Art. 3.In artikel 11 van hetzelfde besluit, gewijzigd bij het besluit van 27 maart 2014: a) worden de woorden "als hij de leeftijd van 21 jaar niet heeft bereikt" vervangen door de woorden "als hij op het ogenblik van zijn aanvraag tot inschrijving voor de selectietesten als bedoeld in artikel 14 of voor de examens als bedoeld in artikel 16, niet sinds minstens drie jaar houder is van een rijbewijs, minstens van categorie B, of van een Europees rijbewijs geldig voor dezelfde categorie";b) de woorden "of minstens het voorlopige bekwaamheidscertificaat bedoeld in artikel 17, § 3" worden geschrapt.

Art. 4.In artikel 12,4° van hetzelfde besluit, gewijzigd bij het besluit van 27 maart 2014, worden de woorden "volgens de artikelen 595 en 596, lid 1" vervangen door de woorden "overeenkomstig artikel 596, eerste lid".

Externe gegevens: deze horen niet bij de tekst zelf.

/-- Settles O49: a wait takes back the advance of the fetch before it, by `State.advance_back`; else the choice gives a
pressed key. -/
theorem getKeyWaitsForKey : Obligations.GetKeyWaitsForKey := by
  intro x
  have hdecode : decode (wordXNN 0xF x 0x0A) = .instr (.getKey x) := decode_encode (i := .getKey x) rfl
  refine ⟨hdecode, fun s hnone => ?wait, fun s hf hpc hword hnone => ?step, fun s hsome => ?pressed⟩
  case wait => exact ⟨_, exec_getKey_of_no_key x hnone, rfl, sameExcept_setPc s _⟩
  case step =>
    have hadvanced : ∀ k, s.advance.key k = false := hnone
    rw [step_of_fetched hf hpc, hword, execWord_of_instr hdecode, exec_getKey_of_no_key x hadvanced,
      State.advance_back]
  case pressed =>
    obtain ⟨k, hk, hexec⟩ := exec_getKey_of_key x hsome
    have hreg : ((s.setReg x (keyByte k)).countDraw.reg x).toNat = k.toNat := by
      rw [setReg_countDraw_reg_self, keyByte_toNat]
    exact ⟨_, hexec, ⟨k, hk, hreg⟩, regsSameExcept_setReg_countDraw s x _, sameExcept_setReg_countDraw s x _⟩

/-- Settles O50: the byte written is the free one under the mask, whatever that byte is. -/
theorem randomMasksFreeByte : Obligations.RandomMasksFreeByte := by
  refine fun x nn => ⟨decode_encode (i := .random x nn) rfl, fun s => ?_⟩
  have hreg := setReg_countDraw_reg_self s x (Config.randomByte s.draws &&& nn)
  refine ⟨_, rfl, ⟨_, rfl, hreg⟩, fun b hb => ?masked, rfl, regsSameExcept_setReg_countDraw s x _,
    sameExcept_setReg_countDraw s x _⟩
  case masked => rw [hreg, BitVec.getLsbD_and, hb, Bool.and_false]

end Sys2Proof.Machine
end

section
/-! PROOFS. Exceptions and host events (60_exceptions.md): which fault each instruction raises and why (R170 to R174), the
step at an unsupported word (R173), and the key events (R183). -/

namespace Sys2Proof.Machine

/-! ## The faults of the instructions (R170 to R172, R174) -/

/-- From `s`, the instruction raises the fault: its cause, with the payload. Only these eight instructions fault. -/
inductive Raises (s : State) : Instr → Fault → Prop where
  | stackUnderflow : s.stack = [] → Raises s .subroutineReturn .stackUnderflow
  | stackOverflow (nnn : Addr12) : stackCap ≤ s.stack.length → Raises s (.subroutineCall nnn) .stackOverflow
  | keyPressed (x : Nibble) : 15 < (s.reg x).toNat → Raises s (.skipIfKeyPressed x) (.invalidKey (s.reg x))
  | keyReleased (x : Nibble) : 15 < (s.reg x).toNat → Raises s (.skipIfKeyReleased x) (.invalidKey (s.reg x))
  | draw (x y n : Nibble) : ¬(n.toNat = 0 ∨ s.i.toNat + n.toNat ≤ memSize) →
      Raises s (.draw x y n) (.invalidMemoryAddress (max s.i.toNat memSize))
  | decimalConversion (x : Nibble) : memSize < s.i.toNat + 3 →
      Raises s (.decimalConversion x) (.invalidMemoryAddress (max s.i.toNat memSize))
  | storeRegisters (x : Nibble) : memSize < s.i.toNat + (x.toNat + 1) →
      Raises s (.storeRegisters x) (.invalidMemoryAddress (max s.i.toNat memSize))
  | loadRegisters (x : Nibble) : memSize < s.i.toNat + (x.toNat + 1) →
      Raises s (.loadRegisters x) (.invalidMemoryAddress (max s.i.toNat memSize))

section Faults
variable {s t : State} {f : Fault} {x : Nibble}

@[simp] theorem State.advanceIndex_faultStatus (s : State) (x : Nibble) :
    (s.advanceIndex x).faultStatus = s.faultStatus := by
  rw [State.advanceIndex_eq, State.setIndex_faultStatus]

theorem skipIfKey_fault {pressed : Bool} (hs : s.faultStatus = none) (h : s.skipIfKey x pressed = .next t)
    (hf : t.faultStatus = some f) : 15 < (s.reg x).toNat ∧ f = .invalidKey (s.reg x) := by
  rcases s.skipIfKey_cases x pressed with ⟨k, -, e⟩ | ⟨hgt, e⟩ <;> obtain rfl := Host.Outcome.next.inj (e.symm.trans h)
  · cases hs.symm.trans hf
  · exact ⟨hgt, (Option.some.inj hf).symm⟩

/-- A fault recorded by an instruction is one that the instruction raises. -/
theorem exec_raises {i : Instr} (hs : s.faultStatus = none) (h : exec i s = .next t) (hf : t.faultStatus = some f) :
    Raises s i f := by
  cases i with
  | subroutineReturn =>
    rcases execSubroutineReturn_cases s with ⟨hnil, e⟩ | ⟨w, ws, -, e⟩ <;>
      obtain rfl := Host.Outcome.next.inj (e.symm.trans h)
    · exact Option.some.inj hf ▸ .stackUnderflow hnil
    · cases hs.symm.trans hf
  | subroutineCall nnn =>
    rcases execSubroutineCall_cases nnn s with ⟨-, e⟩ | ⟨hfull, e⟩ <;>
      obtain rfl := Host.Outcome.next.inj (e.symm.trans h)
    · cases hs.symm.trans hf
    · exact Option.some.inj hf ▸ .stackOverflow nnn hfull
  | skipIfKeyPressed x =>
    obtain ⟨hgt, rfl⟩ := skipIfKey_fault hs h hf
    exact .keyPressed x hgt
  | skipIfKeyReleased x =>
    obtain ⟨hgt, rfl⟩ := skipIfKey_fault hs h hf
    exact .keyReleased x hgt
  | draw x y n =>
    rcases execDraw_cases x y n s with ⟨-, e⟩ | ⟨hpast, e⟩ <;> obtain rfl := Host.Outcome.next.inj (e.symm.trans h)
    · cases hs.symm.trans hf
    · exact Option.some.inj hf ▸ .draw x y n hpast
  | decimalConversion x =>
    rcases execDecimalConversion_cases x s with ⟨m, e, -⟩ | ⟨m, hpast, e, -⟩ <;>
      obtain rfl := Host.Outcome.next.inj (e.symm.trans h)
    · cases hs.symm.trans hf
    · exact Option.some.inj hf ▸ .decimalConversion x hpast
  | storeRegisters x =>
    rcases execStoreRegisters_cases x s with ⟨m, e, -⟩ | ⟨m, hpast, e, -⟩ <;>
      obtain rfl := Host.Outcome.next.inj (e.symm.trans h)
    · rw [State.advanceIndex_faultStatus] at hf
      cases hs.symm.trans hf
    · exact Option.some.inj hf ▸ .storeRegisters x hpast
  | loadRegisters x =>
    rcases execLoadRegisters_cases x s with ⟨v, e, -⟩ | ⟨v, hpast, e, -⟩ <;>
      obtain rfl := Host.Outcome.next.inj (e.symm.trans h)
    · rw [State.advanceIndex_faultStatus] at hf
      cases hs.symm.trans hf
    · exact Option.some.inj hf ▸ .loadRegisters x hpast
  | _ =>
    -- The others do not write the fault status.
    have hkept : t.faultStatus = s.faultStatus := exec_frame h .fault (by simp [writes])
    cases hs.symm.trans (hkept.symm.trans hf)

end Faults

/-! ## The fault of an unsupported word (R173, R177) -/

/-- The frame of a word that faults when executed: the fetch advance stands, and the fault is recorded. -/
theorem sameExcept_advance_fault (s : State) (f : Option Fault) :
    SameExcept [.fault, .pc] s { s.advance with faultStatus := f } :=
  ((sameExcept_setPc s _).append (sameExcept_fault s.advance f)).mono (by decide)

/-! ## Key events (R183) -/

section Keys
variable (s : State) (k : Nibble) (b : Bool)

theorem sameExcept_setKey : SameExcept [.keys] s (s.setKey k b) := by
  intro p hp
  cases p <;> simp_all [Part.Same]

theorem setKey_sets_one_bit : (s.setKey k b).key k = b ∧ (∀ j, j ≠ k → (s.setKey k b).key j = s.key j) ∧
    SameExcept [.keys] s (s.setKey k b) := by
  refine ⟨?self, fun j hj => ?other, sameExcept_setKey s k b⟩
  case self => rw [State.key_setKey, if_pos rfl]
  case other => rw [State.key_setKey, if_neg hj]

end Keys

/-! ## The obligations -/

/-- Settles O22, from the cause that `exec_raises` gives; the address reported is at least 4096. -/
theorem faultCauses : Obligations.FaultCauses := by
  intro i s t f hs h hf
  have haddr : 4095 < max s.i.toNat memSize := le_max_right s.i.toNat memSize
  cases exec_raises hs h hf with
  | stackUnderflow hnil => exact ⟨hnil, rfl⟩
  | stackOverflow nnn hfull => exact ⟨hfull, nnn, rfl⟩
  | keyPressed x hgt => exact ⟨hgt, x, rfl, .inl rfl⟩
  | keyReleased x hgt => exact ⟨hgt, x, rfl, .inr rfl⟩
  | draw x y n _ => exact ⟨haddr, .inl ⟨x, y, n, rfl⟩⟩
  | decimalConversion x _ => exact ⟨haddr, .inr (.inl ⟨x, rfl⟩)⟩
  | storeRegisters x _ => exact ⟨haddr, .inr (.inr (.inl ⟨x, rfl⟩))⟩
  | loadRegisters x _ => exact ⟨haddr, .inr (.inr (.inr ⟨x, rfl⟩))⟩

/-- Settles O8: the word is fetched, `pc` advances, and the execution records the fault alone. -/
theorem unsupportedWordFaultsWhenExecuted : Obligations.UnsupportedWordFaultsWhenExecuted := by
  intro s hf hpc hword
  exact ⟨_, (step_of_fetched hf hpc).trans (execWord_of_not_instr hword s.advance), rfl, rfl,
    sameExcept_advance_fault s _⟩

/-- Settles O52: each event is the one update of a key. -/
theorem keyEventsSetOneBit : Obligations.KeyEventsSetOneBit :=
  fun k s => ⟨⟨_, rfl, setKey_sets_one_bit s k true⟩, ⟨_, rfl, setKey_sets_one_bit s k false⟩⟩

end Sys2Proof.Machine
end

section
/-! PROOFS. What an instruction that faults has changed (60_exceptions.md R177): every write before the faulting access and
nothing else. -/

namespace Sys2Proof.Machine

/-! ## The state a fault leaves -/

/-- The bytes that an instruction stores from `I` up (43_index_memory.md R143, R144). -/
def storedBytes (s : State) : Instr → List Byte
  | .decimalConversion x => decimalDigits (s.reg x)
  | .storeRegisters x => (registersUpTo x).map s.reg
  | _ => []

/-- All that an instruction has done when it faults: it has recorded the fault, and has stored or loaded the part of its
block that lies in memory. -/
inductive LeftByFault (s : State) : Instr → State → Prop where
  | recorded {i : Instr} (f : Fault) : storedBytes s i = [] → (∀ x, i ≠ .loadRegisters x) →
      LeftByFault s i { s with faultStatus := some f }
  | stored {i : Instr} (f : Fault) (m : Memory) : storedBytes s i ≠ [] →
      (∀ b, ({ s with mem := m } : State).peek b =
        if s.i.toNat ≤ b ∧ b < memSize then (storedBytes s i).getD (b - s.i.toNat) 0 else s.peek b) →
      LeftByFault s i { s with mem := m, faultStatus := some f }
  | loaded (x : Nibble) (f : Fault) (v : Vector Byte 16) :
      (∀ r : Nibble, ({ s with v := v } : State).reg r =
        if r.toNat ≤ x.toNat ∧ s.i.toNat + r.toNat < memSize then s.peek (s.i.toNat + r.toNat) else s.reg r) →
      LeftByFault s (.loadRegisters x) { s with v := v, faultStatus := some f }

section LeftByFault
variable {s t : State} {i : Instr} {x : Nibble}

theorem storedBytes_decimalConversion_ne_nil : storedBytes s (.decimalConversion x) ≠ [] := List.cons_ne_nil _ _

theorem storedBytes_storeRegisters_ne_nil : storedBytes s (.storeRegisters x) ≠ [] := by
  simp [storedBytes, registersUpTo]

/-- The cause of the fault says which branch of its meaning the instruction took. -/
theorem exec_leftByFault (hs : s.faultStatus = none) (h : exec i s = .next t) (hf : t.faultStatus ≠ none) :
    LeftByFault s i t := by
  obtain ⟨f, hf⟩ := Option.ne_none_iff_exists'.mp hf
  cases exec_raises hs h hf with
  | stackUnderflow hnil =>
    obtain rfl := Host.Outcome.next.inj ((exec_subroutineReturn_of_nil hnil).symm.trans h)
    exact .recorded _ rfl nofun
  | stackOverflow nnn hfull =>
    obtain rfl := Host.Outcome.next.inj ((exec_subroutineCall_of_full nnn hfull).symm.trans h)
    exact .recorded _ rfl nofun
  | keyPressed x hgt | keyReleased x hgt =>
    obtain rfl := Host.Outcome.next.inj ((skipIfKey_of_invalid hgt _).symm.trans h)
    exact .recorded _ rfl nofun
  | draw x y n hpast =>
    obtain ⟨hfits, -⟩ | ⟨-, e⟩ := execDraw_cases x y n s
    · exact absurd hfits hpast
    · obtain rfl := Host.Outcome.next.inj (e.symm.trans h)
      exact .recorded _ rfl nofun
  | decimalConversion x _ =>
    obtain ⟨m, e, -⟩ | ⟨m, -, e, -, hpeek⟩ := execDecimalConversion_cases x s <;>
      obtain rfl := Host.Outcome.next.inj (e.symm.trans h)
    · cases hs.symm.trans hf
    · exact .stored _ m storedBytes_decimalConversion_ne_nil hpeek
  | storeRegisters x _ =>
    obtain ⟨m, e, -⟩ | ⟨m, -, e, -, hpeek⟩ := execStoreRegisters_cases x s <;>
      obtain rfl := Host.Outcome.next.inj (e.symm.trans h)
    · rw [State.advanceIndex_faultStatus] at hf
      cases hs.symm.trans hf
    · exact .stored _ m storedBytes_storeRegisters_ne_nil hpeek
  | loadRegisters x _ =>
    obtain ⟨v, e, -⟩ | ⟨v, -, e, hreg⟩ := execLoadRegisters_cases x s <;>
      obtain rfl := Host.Outcome.next.inj (e.symm.trans h)
    · rw [State.advanceIndex_faultStatus] at hf
      cases hs.symm.trans hf
    · exact .loaded x _ v hreg

/-! ## Its parts, one by one -/

theorem LeftByFault.frame (h : LeftByFault s i t) : SameExcept [.fault, .memory, .regs] s t := by
  cases h with
  | recorded f => exact (sameExcept_fault s _).mono (by decide)
  | stored f m => exact ((sameExcept_mem s m).append (sameExcept_fault _ _)).mono (by decide)
  | loaded x f v => exact ((sameExcept_regs s v).append (sameExcept_fault _ _)).mono (by decide)

theorem LeftByFault.reg_of_not_load (h : LeftByFault s i t) (hload : ∀ x, i ≠ .loadRegisters x) (r : Nibble) :
    t.reg r = s.reg r := by
  cases h with
  | recorded | stored => rfl
  | loaded x => exact absurd rfl (hload x)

Art. 5.In artikel 12 van hetzelfde besluit, gewijzigd bij de besluiten van 13 oktober 2011 en van 27 maart 2014: a) wordt 6° opgeheven; b) wordt de tekst van 7° vervangen door de volgende tekst : "een getuigschrift waaruit blijkt dat de kandidaat geslaagd is voor de selectietesten als bedoeld in artikel 14 en voor de examens als bedoeld in artikel 16;" c) wordt 8° opgeheven.

Art. 6.De artikelen 13 tot 19 van hetzelfde besluit, gewijzigd bij de besluiten van 15 november 2012, 27 maart 2014, 16 juli 2015 en 9 februari 2017 worden vervangen door de volgende bepalingen : "Art. 13, § 1. Om het bekwaamheidscertificaat te verkrijgen dat toegang verleent tot de uitoefening van het beroep van taxichauffeur, moet de kandidaat die een dergelijk certificaat aanvraagt zich eerst inschrijven voor een infosessie over het beroep van taxichauffeur die hij bijwoont. De bijeenkomst wordt georganiseerd door het Gewest of door een instelling die de minister daartoe vooraf aanwijst. § 2. Voor zover hij die volledig heeft bijgewoond ontvangt de deelnemer aan het eind van de infosessie een getuigschrift van aanwezigheid van het Gewest of van de aangewezen instelling als bedoeld in § 1.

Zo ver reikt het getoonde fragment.